Tuesday, December 22, 2009

Shiver by Maggie Stiefvater


It's Christmas break, and after a semester chock-fill of papers, meetings, and heartbreaking football games, damnit, I need some pleasure reading. I found out about Maggie Stiefvater's Shiver while aimlessly clicking around Amazon.com trying to distract myself from the paper I was supposed to be writing. It got good reviews from readers and critics alike, which I usually take as a good sign with books (with movies I say to hell with the critics, I'm pretty picky with what I choose to read for fun anymore, considering I don't get to do it much).

Shiver is about a Minnesota girl, Grace, who watches, with a devotion bordering on obsession, the wolves that live just beyond the safe boundaries of her backyard. "Safe" probably isn't the best description, though, considering those wolves dragged her from her tire swing when she was ten and nearly killed her. But there's one wolf that saved her, the one with yellow eyes, and she's always felt drawn to him. No spoiler, guys, this one is easy to tell from the book jacket's summary - the yellow-eyed wolf is really Sam, an 18-year-old boy who spends his summers as a human and his winters as a wolf. The other ones in his pack are the same, going about compromised human lives when the temperatures stay balmy but inevitably turning into wolves when the leaves start falling. Here's the catch, though - eventually they just don't turn back in the spring, and they just become wolves forever.

Anyway, it's pretty much been billed as "Twilight - but with ONLY werewolves!" I would say that's an apt comparison and a good hook. It is indeed about love-at-first-sight for a human girl and a paranormal boy, and the incessant suspense and sensory imagery definitely makes it a page-turner.

But I'm gonna be predictable here and say IT'S TOTALLY MORE AWESOME THAN TWILIGHT. Which I feel is a pretty standard assessment for about every other book ever written, but I really mean it, you guys. The entire time I was reading Shiver, I just kept marveling at the lyrical simplicity of it. The character's reactions and interactions are so natural and, I guess, appealing in their kind of relationship normalcy. There are no histrionics here, no Bella with a gaping hole in her chest and etc etc DRAMZ. Grace and Sam are wonderful characters with flaws and there is mystery that keeps the plot tightly bound even as there is room to linger on character moments. And there is definitely some sexiness, deliciously embraced and not all repressed and forboden like it is in far too many other YA supernatural romance books (as in every other book in the Twilight vein).

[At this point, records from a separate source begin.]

-- ==== Sys2Proof/Tests/Slice0.lean ====
section
/-! SUPPORT. The model's own tests. Expected results are those of 95_test_vectors.md (the vector's id stands in the comment) or
are computed by hand from the rule cited. The `witness_` theorems show that the hypotheses of the statements can be met. -/

namespace Sys2Proof.Tests

open Sys2Proof.Machine

/-! ### Helpers -/

/-- Parameters with the two behaviour switches; everything else at its default. -/
def params (ext sticky : Bool) : Params := { defaultParams with aluExt := ext, cmpStickyEq := sticky }

/-- The base state of 95_test_vectors.md section 0 (pc 0x10, SP 0xF4) with the instruction bytes at pc. -/
def base (bytes : List Byte) (p : Params := defaultParams) : State :=
  { State.resetWith p with pc := 0x10, mem := Memory.writeList [] 0x10 bytes }

/-- The outcome is a next state of which `p` holds. -/
def after (o : Host.Outcome State Fault Refusal) (p : State → Bool) : Bool :=
  match o with
  | .next t => p t
  | .fault _ => false
  | .refused _ => false

/-- The outcome is Failed with this cause, pc and registers as before. -/
def failsWith (s : State) (c : Cause) : Bool :=
  after (step s) fun t => t.status == .failed c && t.pc == s.pc && t.regs == s.regs && t.out == s.out

/-! ### WellFormed: one ill-formed term per check -/

theorem test_wf_ok : (Instr.mul 7 0).wellFormed = true := by decide
theorem test_wf_opa_one_register : (Instr.push 8).wellFormed = false := by decide
theorem test_wf_opa_two_registers : (Instr.cmp 8 0).wellFormed = false := by decide
theorem test_wf_opb_two_registers : (Instr.shr 0 8).wellFormed = false := by decide
theorem test_wf_opa_immediate : (Instr.ldi 255 0).wellFormed = false := by decide
theorem test_wf_immediate_unchecked : (Instr.ldi 0 255).wellFormed = true := by decide
theorem test_wf_hlt : Instr.hlt.wellFormed = true := by decide
theorem test_wf_opcode_map : OpcodeMap.ls8.wellFormed = true := by decide
theorem test_wf_opcode_map_repeated : ({ OpcodeMap.ls8 with shr := 0x01 } : OpcodeMap).wellFormed = false := by decide
theorem test_memory_wf_rising : Memory.wf [(3, 1), (2, 1)] = false := by decide
theorem test_memory_wf_zero_listed : Memory.wf [(3, 0)] = false := by decide
theorem test_memory_wf_range : Memory.wf [(256, 1)] = false := by decide

/-! ### Decode: every constructor from a word written out from 30_encoding.md R51, R52 and 45_alu_extension.md R101 -/

theorem test_decode_hlt : decode .ls8 false ⟨0b00000001, 0xFF, 0xFF⟩ = .ok .hlt := by decide
theorem test_decode_push : decode .ls8 false ⟨0b01000101, 0x03, 0xFF⟩ = .ok (.push 3) := by decide
theorem test_decode_pop : decode .ls8 false ⟨0b01000110, 0x01, 0xFF⟩ = .ok (.pop 1) := by decide
theorem test_decode_prn : decode .ls8 false ⟨0b01000111, 0x00, 0xFF⟩ = .ok (.prn 0) := by decide
theorem test_decode_jmp : decode .ls8 false ⟨0b01010100, 0x02, 0xFF⟩ = .ok (.jmp 2) := by decide
theorem test_decode_jeq : decode .ls8 false ⟨0b01010101, 0x02, 0xFF⟩ = .ok (.jeq 2) := by decide
theorem test_decode_jne : decode .ls8 false ⟨0b01010110, 0x03, 0xFF⟩ = .ok (.jne 3) := by decide
theorem test_decode_ldi : decode .ls8 false ⟨0b10000010, 0x00, 0x08⟩ = .ok (.ldi 0 8) := by decide
theorem test_decode_mul : decode .ls8 false ⟨0b10100010, 0x00, 0x01⟩ = .ok (.mul 0 1) := by decide
theorem test_decode_cmp : decode .ls8 false ⟨0b10100111, 0x04, 0x05⟩ = .ok (.cmp 4 5) := by decide
theorem test_decode_add : decode .ls8 true ⟨0b10100000, 0x00, 0x01⟩ = .ok (.add 0 1) := by decide
theorem test_decode_sub : decode .ls8 true ⟨0b10100001, 0x00, 0x01⟩ = .ok (.sub 0 1) := by decide
theorem test_decode_and : decode .ls8 true ⟨0b10101000, 0x00, 0x01⟩ = .ok (.and 0 1) := by decide
theorem test_decode_or : decode .ls8 true ⟨0b10101010, 0x00, 0x01⟩ = .ok (.or 0 1) := by decide
theorem test_decode_xor : decode .ls8 true ⟨0b10101011, 0x00, 0x01⟩ = .ok (.xor 0 1) := by decide
theorem test_decode_shl : decode .ls8 true ⟨0b10101100, 0x00, 0x01⟩ = .ok (.shl 0 1) := by decide
theorem test_decode_shr : decode .ls8 true ⟨0b10101101, 0x06, 0x07⟩ = .ok (.shr 6 7) := by decide
theorem test_decode_unassigned : decode .ls8 true ⟨0b11111111, 0, 0⟩ = .illegalOpcode 0xFF := by decide
theorem test_decode_unwritten : decode .ls8 true ⟨0, 0, 0⟩ = .illegalOpcode 0 := by decide
/-- Encodings of 30_encoding.md R62. -/
theorem test_encode_examples : encode .ls8 (.ldi 0 8) = [0x82, 0x00, 0x08] ∧ encode .ls8 (.mul 0 1) = [0xA2, 0x00, 0x01] ∧
    encode .ls8 (.prn 0) = [0x47, 0x00] ∧ encode .ls8 .hlt = [0x01] ∧ encode .ls8 (.jeq 2) = [0x55, 0x02] := by decide
/-- 30_encoding.md R59 and R60. -/
theorem test_asm_ldi : asmText (.ldi 0 8) = "LDI R0 8" ∧
    programLines .ls8 (.ldi 0 8) = ["10000010", "00000000", "00001000"] := by decide
theorem test_table_word : decodeTableWord 8 0x82 = some (.ldi 0 0) ∧ decodeTableWord 24 0x0801A2 = some (.mul 1 8) ∧
    decodeTableWord 8 0x1FF = none := by decide
/-- A table word runs as the first instruction after reset, an extension word too. -/
theorem test_fetch_word_hlt : after (step (State.reset.withFetchWord 8 0x01)) (fun t => t.status == .halted) = true := by
  decide
theorem test_fetch_word_add :
    after (step (State.reset.withFetchWord 24 0x0007A0)) (fun t => t.reg 7 == 0xF4 && t.pc == 3 && t.status == .running) = true := by
  decide
theorem test_fetch_word_push : after (step (State.reset.withFetchWord 16 0x0045)) (fun t => t.reg 7 == 0xF3) = true := by decide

I just want to say thank you to Maggie Steifvater, too. I'm trying to write something right now, and I've flipping between first and third person narration, even going so far as to Control+F and replace every "I" with a character name. But reading Shiver got me back into the mood for writing first person, which is ostensibly easier to spit out but harder to control when it comes to creating a unique character and not just a Mary Sue for yourself.

Stiefvater succeeds in this department, especially refreshing because she was not one but TWO first-persons doing the narration. The chapters roughly alternate between Sam and Grace's perspectives, which lets on just enough but not too much about the characters and the plot. It was the first time in a LONG time that I found a YA book written in first-person that didn't send my "Self-Conscious Aside" meter into critical levels. Basically, this book renewed my faith in use of first-person POV - in Shiver it's insightful and useful to the plot, not smothering the reader with a stream of consciousness.

I really could gush about this book all day. It was a quick read and I've been waiting to read a "fun book" since August, but I also just can't get over how gosh darn well-crafted it is. I am always so grateful to read a smart and pretty book, one that gets me all emotionally invested while also making me think "well, that was clever." The way it all ties up at the end was neat and clean without being too restrictive for a sequel (due in summer 2010!) but it also seriously made me catch my breath because I was so happy for the characters. Aaaah, I hope I get to read another one like this soon.